What to do: Tell how many lines in the data below hold the string "draws"; give nothing but the number.

Listed records:

-- ==== Sys2Proof/Machine/State.lean ====
section
/-! DEFINITION. The state of the block (10_state.md R20), what it answers (30_encoding.md R63, 60_exceptions.md
R150), what its host can do to it (00_scope.md R6, 70_reset_and_hazards.md R180 to R184), and the reasons a step can
stop. -/

namespace Sys2Proof.Machine

/-- The status of a response (R150). The codes `0x06` to `0xFF` are never produced (U6): they are no values here. -/
inductive Status where
  | ok
  | illegal
  | range
  | decChar
  | decCount
  | decLength
  deriving DecidableEq, Repr

/-- A response: an 8-bit status and a 32-bit data word (R63). -/
structure Response where
  status : Status
  data : Word
  deriving DecidableEq, Repr

/-- What the host does to the block, one act at a time (R6, R180, R181, R184; assumption log 1). -/
inductive HostEvent where
  /-- Issue a command word on the command port. -/
  | command (w : Word)
  /-- Receive the response to the previous command. -/
  | receive
  /-- Assert the reset input. -/
  | assertReset
  /-- Release the reset input. -/
  | releaseReset
  deriving DecidableEq, Repr

/-- One of the two addressable spaces (R40): the written entries, in the canonical form `Memory.wf` of Ops.lean. An
entry that is not listed is unwritten, its written-mark clear (R26; assumption log 3). -/
abbrev Memory := List Host.Cell

/-- Why a step is stuck. None is an exception of the hardware, which has none (R155). -/
inductive Fault where
  /-- The host issues a command while reset is asserted, against R181; the spec gives no step (U7). Raised by the
  host event `command`. Unsafe for a host that breaks the duty (assumption log 2). -/
  | commandDuringReset
  /-- The host issues a command before it received the previous response, against R184; the spec gives no step (U7).
  Raised by the host event `command`. Unsafe for a host that breaks the duty (assumption log 2). -/
  | commandBeforeResponse
  /-- The host waits for a response when none is outstanding (U8). Raised by the host event `receive`. Safe
  (assumption log 2). -/
  | noResponse
  /-- `BIN_LEN` above 45 at txt.enc, or `CHR_LEN` above 61 at txt.dec: an entry that does not exist (R41). No run
  reaches such a state (R28). Raised by txt.enc and txt.dec. Safe (assumption log 7). -/
  | noSuchEntry
  deriving DecidableEq, Repr

/-- Why an instruction has no meaning. -/
inductive Refusal where
  /-- An instruction the model has not reached. Raised by no arm: all thirteen commands have their meaning. Safe. -/
  | notModelled (mnemonic : String)
  deriving DecidableEq, Repr

/-- The state. The first five fields are the architectural state of R20, the written-marks of R26 among them; the
next two are the block's reset input and response port; the last four are the model's own. -/
structure State where
  /-- `ACC` (R21). -/
  acc : Word
  /-- `BIN[0..44]` and its written-marks (R24, R26). -/
  bin : Memory
  /-- `BIN_LEN` (R22). -/
  binLen : Length
  /-- `CHR[0..60]` and its written-marks (R25, R26). -/
  chr : Memory
  /-- `CHR_LEN` (R23). -/
  chrLen : Length
  /-- The reset input is asserted (R180, R181). -/
  inReset : Bool
  /-- The response the host has not received yet (R6, R184). -/
  outstanding : Option Response
  /-- `ACCEPT_SPACE` of this implementation (R8); no step writes it. Assumption log 6. -/
  acceptSpace : Bool
  /-- How many draws have been answered (R11, R26). Assumption log 4. -/
  draws : Nat
  /-- What the host does next, in order (R6, R12). Assumption log 1. -/
  script : List HostEvent
  /-- The responses the host has received, oldest first (R12). Assumption log 1. -/
  received : List Response
  deriving DecidableEq, Repr

/-- The reset state (R180) of an implementation with the given `ACCEPT_SPACE`, reset released (R182). -/
def State.resetOf (acceptSpace : Bool) : State :=
  { acc := 0xFFFFFFFF#32
    bin := []
    binLen := 0#6
    chr := []
    chrLen := 0#6
    inReset := false
    outstanding := none
    acceptSpace := acceptSpace
    draws := 0
    script := []
    received := [] }

/-- The machine right after reset (R180, R182); its `ACCEPT_SPACE` is the uninterpreted `Config.acceptSpace`. -/
def State.reset : State := State.resetOf Config.acceptSpace

end Sys2Proof.Machine
end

Completed exercise: 3